--- Your goal ---
Please take the lines from the one holding "leads to. -/" through the one holding "decode .htw 0x0003755" in the data below and copy them exactly.
── Material provided
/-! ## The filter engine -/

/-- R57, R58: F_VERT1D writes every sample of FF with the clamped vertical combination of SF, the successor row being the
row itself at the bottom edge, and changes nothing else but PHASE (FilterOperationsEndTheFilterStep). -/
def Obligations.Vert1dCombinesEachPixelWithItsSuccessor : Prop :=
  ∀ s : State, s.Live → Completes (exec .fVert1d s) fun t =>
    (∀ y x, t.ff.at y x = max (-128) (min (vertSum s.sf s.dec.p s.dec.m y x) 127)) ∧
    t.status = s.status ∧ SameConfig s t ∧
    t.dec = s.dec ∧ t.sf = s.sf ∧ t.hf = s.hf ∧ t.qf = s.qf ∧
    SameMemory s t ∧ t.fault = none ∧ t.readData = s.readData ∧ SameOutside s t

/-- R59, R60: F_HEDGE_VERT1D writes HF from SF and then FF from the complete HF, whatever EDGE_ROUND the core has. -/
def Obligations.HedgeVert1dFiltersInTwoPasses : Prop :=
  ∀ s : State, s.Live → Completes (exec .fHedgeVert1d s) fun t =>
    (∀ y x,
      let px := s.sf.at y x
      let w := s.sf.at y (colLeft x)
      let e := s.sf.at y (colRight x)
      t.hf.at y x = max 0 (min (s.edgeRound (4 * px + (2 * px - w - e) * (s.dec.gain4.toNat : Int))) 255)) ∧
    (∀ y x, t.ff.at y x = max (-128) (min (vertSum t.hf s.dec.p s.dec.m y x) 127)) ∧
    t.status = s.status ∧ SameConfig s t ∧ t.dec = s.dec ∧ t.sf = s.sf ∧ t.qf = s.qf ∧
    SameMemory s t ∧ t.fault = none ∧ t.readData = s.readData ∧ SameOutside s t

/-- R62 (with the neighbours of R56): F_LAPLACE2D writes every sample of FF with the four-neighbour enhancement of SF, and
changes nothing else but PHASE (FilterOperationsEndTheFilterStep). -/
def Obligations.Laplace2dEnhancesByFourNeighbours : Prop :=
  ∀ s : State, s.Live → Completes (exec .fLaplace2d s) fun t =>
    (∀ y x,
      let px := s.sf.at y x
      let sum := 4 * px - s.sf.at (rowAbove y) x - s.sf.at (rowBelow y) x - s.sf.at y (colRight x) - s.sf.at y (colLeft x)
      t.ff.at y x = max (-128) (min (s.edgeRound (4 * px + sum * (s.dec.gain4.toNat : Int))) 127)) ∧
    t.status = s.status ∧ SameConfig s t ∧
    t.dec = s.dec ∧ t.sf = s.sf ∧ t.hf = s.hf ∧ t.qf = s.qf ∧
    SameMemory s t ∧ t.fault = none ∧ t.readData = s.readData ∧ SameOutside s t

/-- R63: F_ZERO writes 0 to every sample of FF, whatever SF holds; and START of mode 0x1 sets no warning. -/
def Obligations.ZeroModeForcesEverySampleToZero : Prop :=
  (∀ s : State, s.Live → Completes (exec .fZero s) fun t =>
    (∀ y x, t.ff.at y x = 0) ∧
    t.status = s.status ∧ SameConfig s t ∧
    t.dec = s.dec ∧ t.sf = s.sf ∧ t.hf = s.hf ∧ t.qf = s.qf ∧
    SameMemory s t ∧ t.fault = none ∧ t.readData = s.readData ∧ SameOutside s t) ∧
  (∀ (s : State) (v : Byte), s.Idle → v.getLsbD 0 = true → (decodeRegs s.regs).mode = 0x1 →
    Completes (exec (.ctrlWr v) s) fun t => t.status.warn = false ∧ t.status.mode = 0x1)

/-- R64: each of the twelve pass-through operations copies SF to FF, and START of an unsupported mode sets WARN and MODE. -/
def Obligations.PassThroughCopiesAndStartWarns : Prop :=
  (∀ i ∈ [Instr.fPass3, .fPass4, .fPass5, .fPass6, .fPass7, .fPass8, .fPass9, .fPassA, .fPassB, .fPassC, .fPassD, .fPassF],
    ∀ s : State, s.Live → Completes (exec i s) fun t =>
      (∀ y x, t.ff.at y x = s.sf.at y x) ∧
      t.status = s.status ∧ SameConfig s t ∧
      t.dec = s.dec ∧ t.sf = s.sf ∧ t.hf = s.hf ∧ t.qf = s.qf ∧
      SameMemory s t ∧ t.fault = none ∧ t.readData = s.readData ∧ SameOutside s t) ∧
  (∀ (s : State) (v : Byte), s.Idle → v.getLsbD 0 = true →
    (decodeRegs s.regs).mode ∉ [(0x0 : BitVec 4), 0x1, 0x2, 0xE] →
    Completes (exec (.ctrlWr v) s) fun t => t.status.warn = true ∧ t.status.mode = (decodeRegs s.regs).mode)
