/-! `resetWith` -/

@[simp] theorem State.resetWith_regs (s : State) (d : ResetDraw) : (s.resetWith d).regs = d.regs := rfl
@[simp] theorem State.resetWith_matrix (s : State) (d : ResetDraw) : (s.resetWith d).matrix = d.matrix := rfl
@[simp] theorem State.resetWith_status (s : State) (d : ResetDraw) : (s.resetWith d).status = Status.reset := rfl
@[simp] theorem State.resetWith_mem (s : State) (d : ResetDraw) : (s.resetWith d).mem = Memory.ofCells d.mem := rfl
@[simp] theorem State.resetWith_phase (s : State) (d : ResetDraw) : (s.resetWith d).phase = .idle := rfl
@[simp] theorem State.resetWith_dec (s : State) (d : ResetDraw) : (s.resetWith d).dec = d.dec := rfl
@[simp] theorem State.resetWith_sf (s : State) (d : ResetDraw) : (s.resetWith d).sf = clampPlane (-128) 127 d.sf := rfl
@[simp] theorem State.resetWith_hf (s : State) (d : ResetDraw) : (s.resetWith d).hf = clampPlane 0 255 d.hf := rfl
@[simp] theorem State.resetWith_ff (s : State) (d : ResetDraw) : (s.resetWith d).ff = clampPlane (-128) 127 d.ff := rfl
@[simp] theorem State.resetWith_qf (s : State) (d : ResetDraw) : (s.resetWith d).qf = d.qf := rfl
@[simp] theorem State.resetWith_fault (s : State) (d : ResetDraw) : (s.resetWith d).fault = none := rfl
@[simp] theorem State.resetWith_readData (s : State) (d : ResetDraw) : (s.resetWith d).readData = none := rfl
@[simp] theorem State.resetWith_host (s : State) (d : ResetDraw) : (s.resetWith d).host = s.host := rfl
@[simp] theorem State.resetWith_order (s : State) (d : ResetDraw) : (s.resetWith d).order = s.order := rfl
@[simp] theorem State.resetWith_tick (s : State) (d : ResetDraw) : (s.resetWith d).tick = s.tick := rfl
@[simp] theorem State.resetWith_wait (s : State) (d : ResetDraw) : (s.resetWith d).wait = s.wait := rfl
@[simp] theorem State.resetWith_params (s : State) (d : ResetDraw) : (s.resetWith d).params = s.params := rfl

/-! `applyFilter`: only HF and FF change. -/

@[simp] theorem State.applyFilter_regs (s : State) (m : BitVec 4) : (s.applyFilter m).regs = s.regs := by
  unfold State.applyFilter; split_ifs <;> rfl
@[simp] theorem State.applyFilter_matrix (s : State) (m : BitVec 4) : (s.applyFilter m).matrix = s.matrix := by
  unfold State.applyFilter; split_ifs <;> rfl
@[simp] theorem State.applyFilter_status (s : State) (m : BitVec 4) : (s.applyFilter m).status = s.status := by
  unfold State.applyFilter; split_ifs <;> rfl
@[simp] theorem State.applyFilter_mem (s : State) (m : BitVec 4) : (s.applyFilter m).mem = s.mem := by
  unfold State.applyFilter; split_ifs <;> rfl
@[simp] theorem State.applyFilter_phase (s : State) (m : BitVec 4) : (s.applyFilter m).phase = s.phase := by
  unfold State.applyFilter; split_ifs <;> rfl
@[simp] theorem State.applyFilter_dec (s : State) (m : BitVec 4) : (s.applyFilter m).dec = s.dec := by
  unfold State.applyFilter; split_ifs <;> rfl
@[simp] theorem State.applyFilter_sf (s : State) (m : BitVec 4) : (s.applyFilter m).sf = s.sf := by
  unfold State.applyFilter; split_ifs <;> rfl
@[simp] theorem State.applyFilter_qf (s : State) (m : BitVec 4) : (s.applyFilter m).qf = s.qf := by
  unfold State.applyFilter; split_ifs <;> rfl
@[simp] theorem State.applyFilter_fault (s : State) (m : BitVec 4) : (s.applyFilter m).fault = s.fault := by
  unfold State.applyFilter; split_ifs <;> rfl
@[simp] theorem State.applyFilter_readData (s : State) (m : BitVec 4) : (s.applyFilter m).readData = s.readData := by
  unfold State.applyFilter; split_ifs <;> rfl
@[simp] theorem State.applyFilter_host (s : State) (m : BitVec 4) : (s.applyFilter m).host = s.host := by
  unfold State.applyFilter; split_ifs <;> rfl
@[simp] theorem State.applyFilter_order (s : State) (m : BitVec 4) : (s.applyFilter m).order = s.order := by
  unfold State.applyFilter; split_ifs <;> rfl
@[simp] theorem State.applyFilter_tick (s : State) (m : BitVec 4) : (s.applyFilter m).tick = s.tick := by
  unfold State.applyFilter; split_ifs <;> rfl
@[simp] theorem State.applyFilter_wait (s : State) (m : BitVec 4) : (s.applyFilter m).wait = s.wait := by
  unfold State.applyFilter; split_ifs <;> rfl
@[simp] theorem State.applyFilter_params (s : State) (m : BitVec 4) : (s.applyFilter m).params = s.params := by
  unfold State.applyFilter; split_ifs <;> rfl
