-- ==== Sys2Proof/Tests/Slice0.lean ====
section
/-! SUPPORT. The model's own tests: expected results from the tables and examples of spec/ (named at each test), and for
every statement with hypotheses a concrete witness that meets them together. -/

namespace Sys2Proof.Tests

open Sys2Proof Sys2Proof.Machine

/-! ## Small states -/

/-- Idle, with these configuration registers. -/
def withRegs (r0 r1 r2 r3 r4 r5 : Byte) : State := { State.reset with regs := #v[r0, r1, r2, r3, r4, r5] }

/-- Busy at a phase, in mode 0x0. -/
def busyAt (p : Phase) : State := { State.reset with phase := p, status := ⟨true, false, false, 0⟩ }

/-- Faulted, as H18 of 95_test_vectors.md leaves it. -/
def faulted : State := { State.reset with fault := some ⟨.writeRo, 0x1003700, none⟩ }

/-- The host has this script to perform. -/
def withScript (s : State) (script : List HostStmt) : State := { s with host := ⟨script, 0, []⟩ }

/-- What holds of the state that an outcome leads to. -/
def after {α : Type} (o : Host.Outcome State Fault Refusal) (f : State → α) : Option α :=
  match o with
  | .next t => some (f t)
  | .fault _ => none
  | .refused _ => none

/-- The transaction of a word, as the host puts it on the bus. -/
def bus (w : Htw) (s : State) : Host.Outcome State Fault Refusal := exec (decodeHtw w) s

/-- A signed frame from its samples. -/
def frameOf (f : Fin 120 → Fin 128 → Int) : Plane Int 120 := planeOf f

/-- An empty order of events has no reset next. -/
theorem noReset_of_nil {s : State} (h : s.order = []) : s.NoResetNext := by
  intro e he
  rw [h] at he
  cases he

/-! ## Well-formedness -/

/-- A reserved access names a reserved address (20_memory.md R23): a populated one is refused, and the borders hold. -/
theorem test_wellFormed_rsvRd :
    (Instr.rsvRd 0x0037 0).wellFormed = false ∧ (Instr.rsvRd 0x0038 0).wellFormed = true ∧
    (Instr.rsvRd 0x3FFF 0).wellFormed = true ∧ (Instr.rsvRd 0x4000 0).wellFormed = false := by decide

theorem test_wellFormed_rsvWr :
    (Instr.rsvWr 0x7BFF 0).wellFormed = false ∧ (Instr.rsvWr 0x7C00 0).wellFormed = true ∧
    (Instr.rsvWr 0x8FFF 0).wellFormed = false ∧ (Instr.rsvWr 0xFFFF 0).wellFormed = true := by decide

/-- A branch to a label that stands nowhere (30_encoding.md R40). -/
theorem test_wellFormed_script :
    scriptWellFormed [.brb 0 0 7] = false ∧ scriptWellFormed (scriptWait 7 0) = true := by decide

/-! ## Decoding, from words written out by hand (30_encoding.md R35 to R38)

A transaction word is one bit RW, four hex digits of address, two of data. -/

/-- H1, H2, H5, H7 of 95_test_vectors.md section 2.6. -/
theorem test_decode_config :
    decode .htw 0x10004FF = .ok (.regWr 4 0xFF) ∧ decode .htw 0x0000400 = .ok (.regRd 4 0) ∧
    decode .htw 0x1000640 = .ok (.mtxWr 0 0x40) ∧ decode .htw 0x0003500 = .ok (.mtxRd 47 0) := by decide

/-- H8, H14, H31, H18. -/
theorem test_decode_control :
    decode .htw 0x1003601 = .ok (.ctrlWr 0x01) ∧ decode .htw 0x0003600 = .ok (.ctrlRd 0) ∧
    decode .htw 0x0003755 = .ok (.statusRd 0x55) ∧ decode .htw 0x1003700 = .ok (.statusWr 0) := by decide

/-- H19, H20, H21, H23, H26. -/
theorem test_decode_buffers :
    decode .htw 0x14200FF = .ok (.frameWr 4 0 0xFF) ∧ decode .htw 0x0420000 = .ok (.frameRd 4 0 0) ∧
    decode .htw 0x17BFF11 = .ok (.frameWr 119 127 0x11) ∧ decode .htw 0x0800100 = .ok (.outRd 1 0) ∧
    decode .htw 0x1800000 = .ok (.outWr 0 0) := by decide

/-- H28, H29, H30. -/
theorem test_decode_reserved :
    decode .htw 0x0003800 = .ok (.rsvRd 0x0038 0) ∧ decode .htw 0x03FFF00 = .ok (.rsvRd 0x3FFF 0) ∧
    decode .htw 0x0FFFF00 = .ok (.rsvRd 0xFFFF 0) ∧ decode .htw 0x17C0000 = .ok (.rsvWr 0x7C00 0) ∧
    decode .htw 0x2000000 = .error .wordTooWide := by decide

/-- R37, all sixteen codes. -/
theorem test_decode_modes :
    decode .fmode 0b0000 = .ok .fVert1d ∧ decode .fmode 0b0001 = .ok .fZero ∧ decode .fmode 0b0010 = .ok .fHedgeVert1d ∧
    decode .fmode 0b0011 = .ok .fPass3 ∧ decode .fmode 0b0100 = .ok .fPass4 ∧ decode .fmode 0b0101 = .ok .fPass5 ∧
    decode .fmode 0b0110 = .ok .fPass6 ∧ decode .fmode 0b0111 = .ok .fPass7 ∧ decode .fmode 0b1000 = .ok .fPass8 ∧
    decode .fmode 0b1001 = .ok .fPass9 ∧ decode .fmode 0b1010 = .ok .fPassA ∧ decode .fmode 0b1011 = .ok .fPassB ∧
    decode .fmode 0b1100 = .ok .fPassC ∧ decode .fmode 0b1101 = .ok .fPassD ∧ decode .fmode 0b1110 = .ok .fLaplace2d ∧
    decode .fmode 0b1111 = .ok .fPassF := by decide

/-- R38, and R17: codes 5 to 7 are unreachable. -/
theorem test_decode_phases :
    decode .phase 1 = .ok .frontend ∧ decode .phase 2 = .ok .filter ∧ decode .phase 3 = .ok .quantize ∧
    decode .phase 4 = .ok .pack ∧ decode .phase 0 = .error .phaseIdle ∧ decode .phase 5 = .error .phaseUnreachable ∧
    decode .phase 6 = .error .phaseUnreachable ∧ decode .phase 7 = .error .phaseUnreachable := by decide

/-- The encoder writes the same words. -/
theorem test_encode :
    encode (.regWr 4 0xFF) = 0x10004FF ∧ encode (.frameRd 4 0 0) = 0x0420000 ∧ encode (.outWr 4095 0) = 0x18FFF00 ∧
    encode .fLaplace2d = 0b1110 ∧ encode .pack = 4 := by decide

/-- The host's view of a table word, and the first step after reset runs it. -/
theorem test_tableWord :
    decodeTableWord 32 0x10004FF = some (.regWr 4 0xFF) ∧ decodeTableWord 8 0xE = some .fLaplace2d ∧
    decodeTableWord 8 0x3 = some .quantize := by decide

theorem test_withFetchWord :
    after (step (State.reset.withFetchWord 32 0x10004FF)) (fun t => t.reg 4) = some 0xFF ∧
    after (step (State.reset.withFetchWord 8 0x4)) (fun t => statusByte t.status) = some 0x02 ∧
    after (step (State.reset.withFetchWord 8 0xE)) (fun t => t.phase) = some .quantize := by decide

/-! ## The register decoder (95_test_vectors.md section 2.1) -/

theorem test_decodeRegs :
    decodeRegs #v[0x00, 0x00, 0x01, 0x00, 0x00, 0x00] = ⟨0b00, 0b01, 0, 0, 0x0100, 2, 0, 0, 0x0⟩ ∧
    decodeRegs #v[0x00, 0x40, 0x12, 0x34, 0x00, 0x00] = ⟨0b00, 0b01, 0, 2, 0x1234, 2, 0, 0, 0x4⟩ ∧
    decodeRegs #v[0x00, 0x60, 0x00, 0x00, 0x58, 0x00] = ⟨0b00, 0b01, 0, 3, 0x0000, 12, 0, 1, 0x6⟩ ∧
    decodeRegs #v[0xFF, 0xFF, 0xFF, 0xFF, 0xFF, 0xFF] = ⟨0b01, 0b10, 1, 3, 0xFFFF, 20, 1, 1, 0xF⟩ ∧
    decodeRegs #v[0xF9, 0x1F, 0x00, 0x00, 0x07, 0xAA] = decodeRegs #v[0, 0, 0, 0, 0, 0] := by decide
────
--- Answer box ---
/-- What holds of the state that an outcome leads to. -/
def after {α : Type} (o : Host.Outcome State Fault Refusal) (f : State → α) : Option α :=
  match o with
  | .next t => some (f t)
  | .fault _ => none
  | .refused _ => none

/-- The transaction of a word, as the host puts it on the bus. -/
def bus (w : Htw) (s : State) : Host.Outcome State Fault Refusal := exec (decodeHtw w) s

/-- A signed frame from its samples. -/
def frameOf (f : Fin 120 → Fin 128 → Int) : Plane Int 120 := planeOf f

/-- An empty order of events has no reset next. -/
theorem noReset_of_nil {s : State} (h : s.order = []) : s.NoResetNext := by
  intro e he
  rw [h] at he
  cases he

/-! ## Well-formedness -/

/-- A reserved access names a reserved address (20_memory.md R23): a populated one is refused, and the borders hold. -/
theorem test_wellFormed_rsvRd :
    (Instr.rsvRd 0x0037 0).wellFormed = false ∧ (Instr.rsvRd 0x0038 0).wellFormed = true ∧
    (Instr.rsvRd 0x3FFF 0).wellFormed = true ∧ (Instr.rsvRd 0x4000 0).wellFormed = false := by decide

theorem test_wellFormed_rsvWr :
    (Instr.rsvWr 0x7BFF 0).wellFormed = false ∧ (Instr.rsvWr 0x7C00 0).wellFormed = true ∧
    (Instr.rsvWr 0x8FFF 0).wellFormed = false ∧ (Instr.rsvWr 0xFFFF 0).wellFormed = true := by decide

/-- A branch to a label that stands nowhere (30_encoding.md R40). -/
theorem test_wellFormed_script :
    scriptWellFormed [.brb 0 0 7] = false ∧ scriptWellFormed (scriptWait 7 0) = true := by decide

/-! ## Decoding, from words written out by hand (30_encoding.md R35 to R38)

A transaction word is one bit RW, four hex digits of address, two of data. -/

/-- H1, H2, H5, H7 of 95_test_vectors.md section 2.6. -/
theorem test_decode_config :
    decode .htw 0x10004FF = .ok (.regWr 4 0xFF) ∧ decode .htw 0x0000400 = .ok (.regRd 4 0) ∧
    decode .htw 0x1000640 = .ok (.mtxWr 0 0x40) ∧ decode .htw 0x0003500 = .ok (.mtxRd 47 0) := by decide

/-- H8, H14, H31, H18. -/
theorem test_decode_control :
    decode .htw 0x1003601 = .ok (.ctrlWr 0x01) ∧ decode .htw 0x0003600 = .ok (.ctrlRd 0) ∧
    decode .htw 0x0003755 = .ok (.statusRd 0x55) ∧ decode .htw 0x1003700 = .ok (.statusWr 0) := by decide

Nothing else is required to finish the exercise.